Ghost Town Brewing opens the doors to its taproom and brewery to the public tonight after a long wait and many hurdles.

I had the opportunity to visit last night at its soft opening event, and I must say the place is very nice indeed.   It is located in a large warehouse space, split roughly down the middle between the shiny 15-bbl brewhouse and assorted fermentation tanks, and the serving and public areas of the house.

Care was given to making sure the small details were not overlooked, down to having sleeves with the brewery’s logo wrapping around the table supports and coffin-shaped bike posts in one corner.  (Both, incidentally, were sourced locally from a steelworks just a couple of blocks away.)

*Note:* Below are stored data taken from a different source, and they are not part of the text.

/-! ## Operations that write neither -/

theorem Twin.respond (h : Twin A G s s') (v : List Byte) : Twin A G (s.respond v) (s'.respond v) := by
  cases h with | mk e g ha hg => exact .mk (s.respond v) e g ha hg

theorem Twin.setRadio (h : Twin A G s s') (r : RadioState) : Twin A G (s.setRadio r) (s'.setRadio r) := by
  cases h with | mk e g ha hg => exact .mk (s.setRadio r) e g ha hg

theorem Twin.setBoost (h : Twin A G s s') (b : Bool) : Twin A G (s.setBoost b) (s'.setBoost b) := by
  cases h with | mk e g ha hg => exact .mk (s.setBoost b) e g ha hg

theorem Twin.setReadIndex (h : Twin A G s s') (i : BitVec 8) : Twin A G (s.setReadIndex i) (s'.setReadIndex i) := by
  cases h with | mk e g ha hg => exact .mk (s.setReadIndex i) e g ha hg

theorem Twin.push (h : Twin A G s s') : Twin A G (push s) (push s') := by
  cases h with | mk e g ha hg => exact .mk (Machine.push s) e g ha hg

theorem State.dropDraw_withHidden (e : Bool) (g : Ghost) (s : State) :
    (s.withHidden e g).dropDraw = s.dropDraw.withHidden e g := by
  unfold State.dropDraw State.withHidden
  dsimp only
  split <;> rfl

theorem Twin.dropDraw (h : Twin A G s s') : Twin A G s.dropDraw s'.dropDraw := by
  cases h with
  | mk e g ha hg =>
    rw [State.dropDraw_withHidden]
    exact .mk s.dropDraw e g (by simpa using ha) (by simpa using hg)

theorem Twin.dropDraws (h : Twin A G s s') (n : Nat) : Twin A G (s.dropDraws n) (s'.dropDraws n) := by
  induction n generalizing s s' with
  | zero => exact h
  | succ n ih => exact ih h.dropDraw

theorem Twin.nextDraw_eq (h : Twin A G s s') : s'.nextDraw = s.nextDraw := by
  cases h with | mk => exact State.nextDraw_congr rfl rfl

theorem Twin.draws_eq (h : Twin A G s s') (n : Nat) : s'.draws n = s.draws n := by
  cases h with | mk e g => exact State.draws_congr (s := s) (s' := s.withHidden e g) rfl rfl n

theorem RunTwin.finish {r r' : Run (List Byte)} (h : RunTwin A G r r') : OutcomeTwin A G (finish r) (finish r') := by
  cases h with
  | done v h => exact .next (h.respond v)
  | stalled h => exact .next h
  | faulted f => exact .fault f

theorem Twin.raiseFault (h : Twin A G s s') (code : FaultCode) (word : CommandWord) :
    OutcomeTwin A G (raiseFault code word s) (raiseFault code word s') := by
  cases h with | mk e g ha hg => exact .next (.mk (s.setFault code word) e g ha hg)

/-! ## The arena -/

theorem Twin.arenaWrite (h : Twin A G s s') (k : Params) (a : Nat) (b : Byte) :
    RunTwin A G (arenaWrite k a b s) (arenaWrite k a b s') := by
  cases h with
  | mk e g ha hg => exact .ite (.done () (.mk (s.setArena (Memory.write s.arena a b)) e g ha hg)) (.faulted _)

theorem Twin.memWrite (h : Twin A G s s') (k : Params) (a : Nat) (bs : List Byte) :
    RunTwin A G (memWrite k a bs s) (memWrite k a bs s') := by
  induction bs generalizing a s s' with
  | nil => exact .done () h
  | cons b bs ih => exact (h.arenaWrite k a b).andThen fun _ _ _ h => ih h (a + 1)

theorem Twin.arenaRead (h : Twin A G s s') (k : Params) (a : Nat) :
    RunTwin A G (arenaRead k a s) (arenaRead k a s') := by
  have harena : s'.arena = s.arena := by cases h; rfl
  unfold Machine.arenaRead
  rw [harena]
  refine .ite ?_ (.faulted _)
  cases Memory.read? s.arena a with
  | none => exact .faulted _
  | some b => exact .done b h

theorem Twin.memRead (h : Twin A G s s') (k : Params) (a n : Nat) :
    RunTwin A G (memRead k a n s) (memRead k a n s') := by
  induction n generalizing a s s' with
  | zero => exact .done [] h
  | succ n ih =>
    exact (h.arenaRead k a).andThen fun b _ _ h => (ih h (a + 1)).andThen fun bs _ _ h => .done (b :: bs) h

theorem Twin.readBytes (h : Twin A G s s') (k : Params) (a len : Nat) :
    RunTwin A G (readBytes k a len s) (readBytes k a len s') :=
  (h.memRead k a len).andThen fun _ _ _ h => .done _ h

theorem Twin.readSlot (h : Twin A G s s') (k : Params) : RunTwin A G (readSlot k s) (readSlot k s') := by
  obtain ⟨e, g, rfl⟩ := h.exists_eq
  refine .ite ((h.arenaRead k _).andThen fun first s1 s1' h1 => ?_) (h.readBytes k _ _)
  obtain ⟨e, g, rfl⟩ := h1.exists_eq
  exact h1.readBytes k _ _

theorem Twin.readFrame (h : Twin A G s s') (k : Params) : RunTwin A G (readFrame k s) (readFrame k s') := by
  obtain ⟨e, g, rfl⟩ := h.exists_eq
  exact .ite (.done _ h) ((h.readSlot k).andThen fun response _ _ h1 => .done response (h1.setReadIndex _))

/-! ## Transactions -/

section

variable (hG : ∀ g g' op, G g g' → G (Ghost.after g op) (Ghost.after g' op))
include hG

theorem Twin.issue (h : Twin A G s s') (op : Transaction) : RunTwin A G (issue op s) (issue op s') := by
  cases h with
  | mk e g ha hg =>
    unfold Machine.issue State.withHidden
    dsimp only
    split
    · exact .stalled (.mk (s.block op _) e g ha hg)
    · exact .done () (.mk (s.completed op) e (g.after op) ha (hG _ _ op hg))

theorem Twin.issueAll (h : Twin A G s s') (ops : List Transaction) :
    RunTwin A G (issueAll ops s) (issueAll ops s') := by
  induction ops generalizing s s' with
  | nil => exact .done () h
  | cons op ops ih => exact (h.issue hG op).andThen fun _ _ _ h => ih h

theorem Twin.issueForByte (h : Twin A G s s') (op : Transaction) :
    RunTwin A G (issueForByte op s) (issueForByte op s') :=
  (h.issue hG op).andThen fun _ _ _ h => h.nextDraw_eq ▸ .done _ h.dropDraw

theorem Twin.readFifo (h : Twin A G s s') (n : Nat) : RunTwin A G (readFifo n s) (readFifo n s') :=
  (h.issue hG _).andThen fun _ _ _ h => h.draws_eq n ▸ .done _ (h.dropDraws n)

theorem Twin.configureChip (h : Twin A G s s') (op : Transaction) :
    OutcomeTwin A G (configureChip op s) (configureChip op s') :=
  ((h.issue hG op).andThen fun _ _ _ h => .done [] h).finish

theorem Twin.armRx (h : Twin A G s s') : RunTwin A G (armRx s) (armRx s') := by
  obtain ⟨e, g, rfl⟩ := h.exists_eq
  exact (h.issueAll hG _).andThen fun _ _ _ h => .done () (h.setRadio _)

theorem Twin.armTx (h : Twin A G s s') (frame : List Byte) : RunTwin A G (armTx frame s) (armTx frame s') := by
  obtain ⟨e, g, rfl⟩ := h.exists_eq
  exact (h.issueAll hG _).andThen fun _ _ _ h => (h.setRadio .sending).issue hG _

theorem Twin.rearm (h : Twin A G s s') : RunTwin A G (rearm s) (rearm s') :=
  (h.armRx hG).andThen fun _ _ _ h => .done [] h

theorem Twin.drainFixed (h : Twin A G s s') (k : Params) (base : Nat) :
    RunTwin A G (drainFixed k base s) (drainFixed k base s') := by
  obtain ⟨e, g, rfl⟩ := h.exists_eq
  exact (h.readFifo hG _).andThen fun _ _ _ h => h.memWrite k _ _

theorem Twin.drainVariable (h : Twin A G s s') (k : Params) (base : Nat) :
    RunTwin A G (drainVariable k base s) (drainVariable k base s') := by
  refine (h.issueForByte hG _).andThen fun raw s1 s1' h1 => ?_
  obtain ⟨e, g, rfl⟩ := h1.exists_eq
  exact (h1.readFifo hG _).andThen fun _ _ _ h2 => (h2.arenaWrite k _ _).andThen fun _ _ _ h3 => h3.memWrite k _ _

theorem Twin.drain (h : Twin A G s s') (k : Params) (i : BitVec 8) : RunTwin A G (drain k i s) (drain k i s') := by
  obtain ⟨e, g, rfl⟩ := h.exists_eq
  exact .ite (h.drainVariable hG k _) (h.drainFixed hG k _)

theorem Twin.pollDecision (h : Twin A G s s') (k : Params) (flags1 : Byte) :
    RunTwin A G (pollDecision k flags1 s) (pollDecision k flags1 s') := by
  obtain ⟨e, g, rfl⟩ := h.exists_eq
  unfold Machine.pollDecision
  dsimp only [State.withHidden]
  split
  · exact (h.drain hG k _).andThen fun _ _ _ h => .done [] h.push
  · exact .done [] h
  · exact h.rearm hG
  · exact .done [] h

theorem Twin.sendCommon (h : Twin A G s s') (vv : Bool) (address : Option Byte) (payload : List Byte) (lengthOk : Bool)
    (word : CommandWord) : OutcomeTwin A G (sendCommon vv address payload lengthOk word s)
      (sendCommon vv address payload lengthOk word s') := by
  obtain ⟨e, g, rfl⟩ := h.exists_eq
  exact .ite (h.raiseFault _ _) <| .ite (h.raiseFault _ _) <| .ite (h.raiseFault _ _)
    ((h.armTx hG _).andThen fun _ _ _ h => .done [] h).finish

/-! ## Commands -/

/-- Every command makes such states of such states; CFG_AES, which writes AES, if A relates its operand to itself. -/
theorem Twin.exec (h : Twin A G s s') (i : Instr) (hi : ∀ b, i = .cfgAes b → A b b) :
    OutcomeTwin A G (exec i s) (exec i s') := by
  have h' := h
  cases h' with
  | mk e g ha hg =>
    cases i with
    | cfgFrame vl ad =>
      have hset : Twin A G (s.setFrameMode vl ad) ((s.withHidden e g).setFrameMode vl ad) :=
        .mk (s.setFrameMode vl ad) e g ha hg
      exact .ite (h.raiseFault _ _) (hset.configureChip hG _)
    | cfgAes b =>
      have hset : Twin A G (s.setAes b) ((s.withHidden e g).setAes b) := .mk (s.setAes b) b g (hi b rfl) hg
      exact .ite (h.raiseFault _ _) (hset.configureChip hG _)
    | cfgSlots n =>
      exact .ite (h.raiseFault _ _) <| .ite (h.raiseFault _ _) <|
        .next (.mk ((s.chooseSlots n).respond []) e g ha hg)
    | cfgPayload p =>
      have hset : Twin A G (allocated p s) (allocated p (s.withHidden e g)) := .mk (allocated p s) e g ha hg
      exact .ite (h.raiseFault _ _) <| .ite (h.raiseFault _ _) <| .ite (h.raiseFault _ _) (hset.configureChip hG _)
    | setHighpower => exact .next (.mk ((s.setClass .highPower).respond []) e g ha hg)
    | setPower d b => exact ((h.issueAll hG _).andThen fun _ _ _ h => .done [] (h.setBoost _)).finish
    | receive => exact .ite (h.raiseFault _ _) (h.rearm hG).finish
    | poll =>
      exact .ite (h.raiseFault _ _)
        ((h.issueForByte hG _).andThen fun flags1 _ _ h => h.pollDecision hG _ flags1).finish
    | available => exact .next (h.respond _)
    | read => exact (h.readFrame _).finish
    | canSend => exact .next (h.respond _)
    | send p => exact h.sendCommon hG ..
    | sendAddr a p => exact h.sendCommon hG ..
    | sendVar p => exact h.sendCommon hG ..
    | sendAddrVar a p => exact h.sendCommon hG ..

end

end

/-! ## The statements -/

/-- Settles O54: with AES related to e alone, and the ghost fields equal, both outcomes differ in AES alone. -/
theorem noCommandReadsAes : Obligations.NoCommandReadsAes := by
  intro i s e hi
  have hs : Twin (fun _ e' => e' = e) Eq s { s with aes := e } := .mk s e s.ghost rfl rfl
  have ho := hs.exec (by rintro g _ op rfl; rfl) i fun b hb => absurd hb (hi b)
  generalize exec i s = o at ho ⊢
  generalize exec i { s with aes := e } = o' at ho ⊢
  cases ho with
  | next h => cases h with | mk e' g ha hg => subst ha hg; rfl
  | fault f => rfl

/-- Settles O55: with AES equal, and the ghost fields unrelated, both outcomes differ in the ghost fields alone. -/
theorem noCommandReadsTheGhost : Obligations.NoCommandReadsTheGhost := by
  intro i s g
  have hs : Twin Eq (fun _ _ => True) s { s with ghost := g } := .mk s s.aes g rfl trivial
  have ho := hs.exec (fun _ _ _ _ => trivial) i fun _ _ => rfl
  generalize exec i s = o at ho ⊢
  generalize exec i { s with ghost := g } = o' at ho ⊢
  cases ho with
  | next h => cases h with | mk e' g ha => subst ha; rfl
  | fault f => rfl

end Sys2Proof.Machine
end

section
/-! SUPPORT. POLL's drain (41_state_machine.md R141, 43_frame_codec.md R184 to R186) once its transactions complete, and
the round trip of a frame over two states (43_frame_codec.md R188). -/

namespace Sys2Proof.Machine

open Sys2Proof.Claims

variable {k : Params} {s t : State} {frame data : List Byte}

/-! ## The drain and the push -/

/-- The decision is to drain in Receiving with am = 1 (41_state_machine.md R141). -/
theorem pollDecision_drain {flags1 : Byte} (hr : s.radio = .receiving) (ha : automodeActive k flags1 = true) :
    pollDecision k flags1 s = drainAndPush k s := by
  rw [pollDecision, hr, ha]

/-- Once the drain is done POLL pushes and places the empty response. -/
theorem finish_drainAndPush {m : Memory} (hd : drain k s.wIdx s = .done () (t.setArena m)) :
    finish (drainAndPush k s) =
      .next { t with arena := m, wIdx := nextIndex t.n t.wIdx, responses := t.responses ++ [[]] } := by
  rw [drainAndPush, hd, Run.andThen_done, finish_done]
  rfl

theorem drain_fixed (hv : s.vl = false) (i : BitVec 8) : drain k i s = drainFixed k (slotBase i s) s := by
  rw [drain, hv, if_neg Bool.false_ne_true]

theorem drain_variable (hv : s.vl = true) (i : BitVec 8) : drain k i s = drainVariable k (slotBase i s) s := by
  rw [drain, if_pos hv]

/-- The flag read leaves the draws after its own as they are (20_memory.md R56). -/
theorem inputs_after_flags1 (s : State) : (s.completed .flags1).dropDraw.chipBytes = s.dropDraw.chipBytes ∧
    (s.completed .flags1).dropDraw.drawn = s.dropDraw.drawn :=
  State.dropDraw_inputs rfl rfl

theorem transactionsComplete_after_flags1 {n : Nat} (h : transactionsComplete (n + 1) s) :
    transactionsComplete n (s.completed .flags1).dropDraw :=
  transactionsComplete_congr (by simp) (transactionsComplete_completed (op := .flags1) h)

/-- Settles O34: the flag read, the drain of PC bytes, and the push. -/
theorem pollDrainsAFixedFrame : Obligations.PollDrainsAFixedFrame := by
  intro s hp hr ha hv hc hfit
  have hd := drain_fixed (k := Config.params) (s := (s.completed .flags1).dropDraw) (by simpa using hv)
    (s.completed .flags1).dropDraw.wIdx
  rw [drainFixed_done (transactionsComplete_after_flags1 hc) (by simpa [slotBase] using hfit)] at hd
  refine ⟨Memory.writeAll s.arena (s.wIdx.toNat * s.c.toNat) (s.dropDraw.draws s.pc.toNat), ?_,
    fun j hj => Memory.read?_writeAll_inside hj, State.draws_length _ _, fun a ho => ?_⟩
  · rw [exec_poll_of_ready hp hc, pollDecision_drain (by simpa using hr) ha, finish_drainAndPush hd]
    simp [slotBase, nextIndex, State.draws_congr (inputs_after_flags1 s).1 (inputs_after_flags1 s).2]
  · exact Memory.read?_writeAll_outside (by rwa [State.draws_length])
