/-- Line 6: the conditional branches (rule R187). -/
def decodeLine6 (op : Word) (ws : List Word) : Dec Instr :=
  match bccOf (condOf (op.toNat / 256 % 16)) with
  | none => .error (.noRule op)
  | some k =>
    if op.toNat % 256 = 0 then
      (takeWord ws).andThen fun d ws =>
      .ok (k (.word d), ws)
    else .ok (k (.byte (op.setWidth 8)), ws)

/-- Line 8: OR, DIVU, DIVS, SBCD. -/
def decodeLine8 (op : Word) (r9 opm mode reg : Nat) (ws : List Word) : Dec Instr :=
  match opm with
  | 3 => withEa op .word mode reg ws (.divu (regOf r9))
  | 7 => withEa op .word mode reg ws (.divs (regOf r9))
  | _ =>
    if opm < 4 then sized op opm fun sz => withEa op sz mode reg ws (.or sz .toDn (regOf r9))
    else if opm = 4 ∧ mode < 2 then .ok (.sbcd (formOf mode) (regOf r9) (regOf reg), ws)
    else sized op (opm - 4) fun sz => withEa op sz mode reg ws (.or sz .toEa (regOf r9))

/-- Line 9: SUB, SUBX. -/
def decodeLine9 (op : Word) (r9 opm mode reg : Nat) (ws : List Word) : Dec Instr :=
  if opm < 4 then sized op opm fun sz => withEa op sz mode reg ws (.sub sz .toDn (regOf r9))
  else if mode < 2 then
    match opm with
    | 4 => .ok (.subxB (formOf mode) (regOf r9) (regOf reg), ws)
    | 5 => .ok (.subxW (formOf mode) (regOf r9) (regOf reg), ws)
    | 6 => .ok (.subxL (formOf mode) (regOf r9) (regOf reg), ws)
    | _ => .error (.noRule op)
  else sized op (opm - 4) fun sz => withEa op sz mode reg ws (.sub sz .toEa (regOf r9))

/-- Line 11: CMP (Opmodes 000, 001, 010 of rule R45), CMPM, EOR. -/
def decodeLineB (op : Word) (r9 opm mode reg : Nat) (ws : List Word) : Dec Instr :=
  match opm with
  | 0 => withEa op .byte mode reg ws (.cmpB (regOf r9))
  | 1 => withEa op .word mode reg ws (.cmpW (regOf r9))
  | 2 => withEa op .long mode reg ws (.cmpL (regOf r9))
  | 3 => .error (.noRule op)
  | 7 => .error (.noRule op)
  | _ =>
    sized op (opm - 4) fun sz =>
      if mode = 1 then .ok (.cmpm sz (regOf r9) (regOf reg), ws)
      else withEa op sz mode reg ws (.eor sz (regOf r9))

/-- Line 12: AND, MULU, MULS, ABCD. -/
def decodeLineC (op : Word) (r9 opm mode reg : Nat) (ws : List Word) : Dec Instr :=
  match opm with
  | 3 => withEa op .word mode reg ws (.mulu .word (regOf r9))
  | 7 => withEa op .word mode reg ws (.muls .word (regOf r9))
  | _ =>
    if opm < 4 then sized op opm fun sz => withEa op sz mode reg ws (.and sz .toDn (regOf r9))
    else if opm = 4 ∧ mode < 2 then .ok (.abcd (formOf mode) (regOf r9) (regOf reg), ws)
    else sized op (opm - 4) fun sz => withEa op sz mode reg ws (.and sz .toEa (regOf r9))

/-- Line 13: ADD, ADDX. -/
def decodeLineD (op : Word) (r9 opm mode reg : Nat) (ws : List Word) : Dec Instr :=
  if opm < 4 then sized op opm fun sz => withEa op sz mode reg ws (.add sz .toDn (regOf r9))
  else if mode < 2 then
    match opm with
    | 4 => .ok (.addxB (formOf mode) (regOf r9) (regOf reg), ws)
    | 5 => .ok (.addxW (formOf mode) (regOf r9) (regOf reg), ws)
    | 6 => .ok (.addxL (formOf mode) (regOf r9) (regOf reg), ws)
    | _ => .error (.noRule op)
  else sized op (opm - 4) fun sz => withEa op sz mode reg ws (.add sz .toEa (regOf r9))
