/-- After CMP, CMPI, CMPM or a SUB, SUBI or SUBQ that the machine completes, the tests compare the destination as it was with
the source, unsigned and signed (rule R189). CMPM reads its destination after the source's increment, the model's order (log
16). -/
def Obligations.TestsAfterACompare : Prop :=
  let compares (f : CCR) {sz : Size} (S D : BitVec sz.bits) : Prop :=
    condHolds .hi f = decide (S.toNat < D.toNat) ∧ condHolds .cs f = decide (D.toNat < S.toNat) ∧
    condHolds .eq f = decide (D = S) ∧ condHolds .gt f = decide (S.toInt < D.toInt) ∧
    condHolds .lt f = decide (D.toInt < S.toInt) ∧ condHolds .mi f = (D - S).msb ∧
    condHolds .vs f = !fitsSigned sz.bits (D.toInt - S.toInt)
  ∀ (sz : Size) (dn : RegNum) (ea : Ea) (s t : State),
    (exec (cmpOf sz dn ea) s = .next t → compares t.ccr (eaRead sz ea 0 s) (lowPart sz s.d[dn])) ∧
    (∀ imm : Long, exec (.cmpi sz imm ea) s = .next t →
      compares t.ccr (lowPart sz imm) (eaRead sz ea sz.immWords s)) ∧
    (∀ src : RegNum, exec (.cmpm sz dn src) s = .next t →
      compares t.ccr (memRead sz s.a[src] s) (memRead sz (postinc sz src s).a[dn] s)) ∧
    (exec (.sub sz .toDn dn ea) s = .next t → compares t.ccr (eaRead sz ea 0 s) (lowPart sz s.d[dn])) ∧
    (exec (.sub sz .toEa dn ea) s = .next t → compares t.ccr (lowPart sz s.d[dn]) (eaRead sz ea 0 s)) ∧
    (∀ imm : Long, exec (.subi sz imm ea) s = .next t →
      compares t.ccr (lowPart sz imm) (eaRead sz ea sz.immWords s)) ∧
    (∀ q : Fin 8, exec (.subq sz q ea) s = .next t →
      compares t.ccr (BitVec.ofNat sz.bits (if q = 0 then 8 else q)) (eaRead sz ea 0 s))

/-! ### The flag formulas (40_cc_common.md) -/

/-- Addition carry and overflow are the unsigned and the signed sum not fitting, with and without a carry in (rules R55,
R56, R61). -/
def Obligations.AdditionFormulas : Prop :=
  ∀ (sz : Size) (S D : BitVec sz.bits) (x : Bool),
    let R := S + D + BitVec.ofNat sz.bits x.toNat
    addC S D R = decide (2 ^ sz.bits ≤ S.toNat + D.toNat + x.toNat) ∧
      addV S D R = !fitsSigned sz.bits (S.toInt + D.toInt + x.toNat)

/-- Subtraction borrow and overflow, and the two formulas of negation, are the unsigned and the signed difference not
fitting (rules R57 to R59, R61). -/
def Obligations.SubtractionFormulas : Prop :=
  ∀ (sz : Size) (S D : BitVec sz.bits) (x : Bool),
    let R := D - S - BitVec.ofNat sz.bits x.toNat
    let Q := 0 - D - BitVec.ofNat sz.bits x.toNat
    subC S D R = decide (D.toNat < S.toNat + x.toNat) ∧
      subV S D R = (!fitsSigned sz.bits (D.toInt - S.toInt - x.toNat)) ∧
      negC D Q = decide (0 < D.toNat + x.toNat) ∧
      negV D Q = decide (D.toNat = 2 ^ (sz.bits - 1) ∧ x = false)

/-- CHK2's carry is the same whether all its comparisons are signed or unsigned, and a register that equals a bound is inside
(44_chk.md rule R121). -/
def Obligations.BoundsCarryHasNoSign : Prop :=
  ∀ (sz : Size) (R LB UB : BitVec sz.bits),
    chk2Carry R LB UB =
      ((decide (LB.toInt ≤ UB.toInt) && (decide (R.toInt < LB.toInt) || decide (UB.toInt < R.toInt))) ||
        (decide (UB.toInt < LB.toInt) && decide (UB.toInt < R.toInt) && decide (R.toInt < LB.toInt))) ∧
    (R = LB ∨ R = UB → chk2Carry R LB UB = false)

/-! ### Operands -/

/-- A result of a size put into a register: the low bits are the result, every bit above keeps its value (10_state.md rule
R18). -/
def Obligations.PartialRegisterWrite : Prop :=
  ∀ (sz : Size) (old : Long) (v : BitVec sz.bits),
    lowPart sz (mergeLow sz old v) = v ∧
      ∀ k : Nat, sz.bits ≤ k → (mergeLow sz old v).getLsbD k = old.getLsbD k

/-- An operand stored where the access is allowed reads back, its bytes most significant first (20_memory.md rule R31). -/
def Obligations.StoredOperandReadsBack : Prop :=
  ∀ (sz : Size) (addr : Long) (v : BitVec sz.bits) (s : State), s.mem.wf = true → accessStop sz addr s = none →
    memRead sz addr (memWrite sz addr v s) = v ∧ (memWrite sz addr v s).mem.wf = true ∧
      ∀ k : Nat, k < sz.bytes →
        (memWrite sz addr v s).mem.read (addr.toNat + k) = v.extractLsb' (8 * (sz.bytes - 1 - k)) 8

With plenty of room at the bar, lots of seating, and a corn-hole court, the taproom is the kind of place that makes you just want to hang out. Hang out and drink beer.

As to the beers -crafted by Justin Burdt, recently of the now-closed Black Diamond Brewing Co.- are all excellent.  I tasted a fair selection of what they had on offer and there was not one that would quibble with, but I would particularly recommend asking for Lecherous Haze, a 6% NE IPA;  Melmac, a 5.5% pale ale; or Old Trepanner,  10.7% barley wine.

 

Ghost Town Brewing
1960 Adeline St (corner of Adeline and 21st St)
Oakland, CA

Danville Brewing at Øl

Just a few images from Thursday night’s Meet-the-Brewer event at Øl Beercafe & Bottleshop in Walnut Creek, featuring Danville Brewing Company and their award-winning head brewer, my friend, Matt Sager …

Top left: DBC’s Oatmeal Raisin Cookie beer; Top right: DBC’s Tres Diablos Triple IPA; Bottom, from L to R: Matt and Orlando, DBC’s brewing team, and I

 

The Rake (Alameda, CA)

The Rake is Admiral Maltings‘ own taproom, attached to the malt house in Alameda.

The Rake has the distinction of serving only beers made by local breweries using Admiral Maltings’ own malts.  And, for the cherry on top, it is one of the very few beer bars –probably the only one, in fact– which overlooks the very malting floor where that malt is produced!

 

The Rake
651A W Tower Ave
Alameda, California 94501

http://admiralmaltings.com/#rake

Admiral Maltings’ “Open Malthouse Day”

On February 10th, I attended Admiral Malting‘s “Open Malthouse Day”, hosted by Admiral’s founders, Ron Silberstein (of ThirstyBear Brewing) and Dave McLean (of Magnolia Brewing), as part of San Francisco Beer Week.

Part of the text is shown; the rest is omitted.